/-- The step that takes an unknown opcode in `IDLE` logs it and goes to `DISCARD` (R95). -/
theorem step_rxByte_unknown {s : State} {b : Byte} {rest : List Input}
    (hi : s.inputs = .rxByte b :: rest) (hidle : s.rxState = .idle) (hb : opcodeOf b = none) :
    step s = .next
      { State.logMessage { s with inputs := rest } Config.params unknownOpcodeCode b with
        rxState := .discard } := by
  simp [step_input hi, accept, rxByte, hidle, rxByteIdle, hb]

/-- Settles O9: what LogMessage does depends on the room in the queue alone. -/
theorem unknownOpcodeIsLoggedAndDiscarded : Obligations.UnknownOpcodeIsLoggedAndDiscarded := by
  intro s b rest hi hidle hb
  rw [step_rxByte_unknown hi hidle hb]
  split_ifs with hroom
  · rw [logMessage_room { s with inputs := rest } _ _ _ hroom]
    rfl
  · rw [logMessage_full { s with inputs := rest } _ _ _ hroom]
    rfl

/-- The version's bytes as numbers (R114). -/
theorem versionBytes_eq (v : Half) :
    versionBytes v = [BitVec.ofNat 8 (v.toNat % 256), BitVec.ofNat 8 (v.toNat / 256)] := by
  have hlow : v.extractLsb' 0 8 = BitVec.ofNat 8 (v.toNat % 256) := by
    apply BitVec.eq_of_toNat_eq; simp
  have hhigh : v.extractLsb' 8 8 = BitVec.ofNat 8 (v.toNat / 256) := by
    apply BitVec.eq_of_toNat_eq; simp [Nat.shiftRight_eq_div_pow]
  rw [versionBytes, hlow, hhigh]

/-- Settles O19: the reply is the version's two bytes. -/
theorem firmwareVersionIsRepliedLowByteFirst :
    Obligations.FirmwareVersionIsRepliedLowByteFirst := by
  intro s
  rw [← versionBytes_eq]
  rfl

end Sys2Proof.Machine
end

section
/-! The Tick as a whole: what phases 1 and 2 leave, whichever channel is asked about, what the watchdog
makes of it, and the obligations on both (R63, R68, R90). -/

namespace Sys2Proof.Machine

/-! ### The watchdog, by its count -/

/-- Short of expiry the watchdog counts down where the block is armed, and touches nothing else (R90). -/
theorem watchdogTick_shortOfExpiry {s : State} (h : ¬ (s.armed = true ∧ s.wdCount = 0#16)) :
    s.watchdogTick =
      { s with wdCount := if s.armed = true then s.wdCount - 1#16 else s.wdCount } := by
  rcases watchdogTick_cases s with ⟨ha, ht⟩ | ⟨ha, -, ht⟩ | ⟨ha, hw, -⟩
  · rw [ht, if_neg (by simp [ha])]
  · rw [ht, if_pos ha]
  · exact absurd ⟨ha, hw⟩ h

/-- A block that the watchdog has stopped: both channels stopped, disarmed, and the three events of the
stop in the history (R76, R90). -/
def State.expired (s : State) : State :=
  { s with
    chA := s.chA.stopped
    chB := s.chB.stopped
    armed := false
    wdCount := 0#16
    history := s.history ++
      [.pwmWrite .a 0#16 s.chA.dirOut.bit, .pwmWrite .b 0#16 s.chB.dirOut.bit, .annExpired] }

/-- On expiry the watchdog forces a stop and says so (R90). -/
theorem watchdogTick_expiry {s : State} (ha : s.armed = true) (hw : s.wdCount = 0#16) :
    s.watchdogTick = s.expired := by
  rw [State.watchdogTick, if_pos ha, if_pos hw, forceStop_eq]
  simp [State.emit, State.expired, Channel.stopped]

theorem expired_chan (s : State) (ch : ChannelId) : s.expired.chan ch = (s.chan ch).stopped := by
  cases ch <;> rfl

/-- The stop is appended to the history, and asks for no measurement (R76). -/
theorem expired_history (s : State) :
    ∃ stop, s.expired.history = s.history ++ stop ∧ ∀ ch i x, .measRead ch i x ∉ stop :=
  ⟨_, rfl, fun ch i x => by simp⟩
================================
* [Exercise]
From the line that contains "stop in the history (R76, R90). -/" through the final line of the material, copy every line exactly, including both ends.

* [Task solution]
stop in the history (R76, R90). -/
def State.expired (s : State) : State :=
  { s with
    chA := s.chA.stopped
    chB := s.chB.stopped
    armed := false
    wdCount := 0#16
    history := s.history ++
      [.pwmWrite .a 0#16 s.chA.dirOut.bit, .pwmWrite .b 0#16 s.chB.dirOut.bit, .annExpired] }

/-- On expiry the watchdog forces a stop and says so (R90). -/
theorem watchdogTick_expiry {s : State} (ha : s.armed = true) (hw : s.wdCount = 0#16) :
    s.watchdogTick = s.expired := by
  rw [State.watchdogTick, if_pos ha, if_pos hw, forceStop_eq]
  simp [State.emit, State.expired, Channel.stopped]

theorem expired_chan (s : State) (ch : ChannelId) : s.expired.chan ch = (s.chan ch).stopped := by
  cases ch <;> rfl

/-- The stop is appended to the history, and asks for no measurement (R76). -/
theorem expired_history (s : State) :
    ∃ stop, s.expired.history = s.history ++ stop ∧ ∀ ch i x, .measRead ch i x ∉ stop :=
  ⟨_, rfl, fun ch i x => by simp⟩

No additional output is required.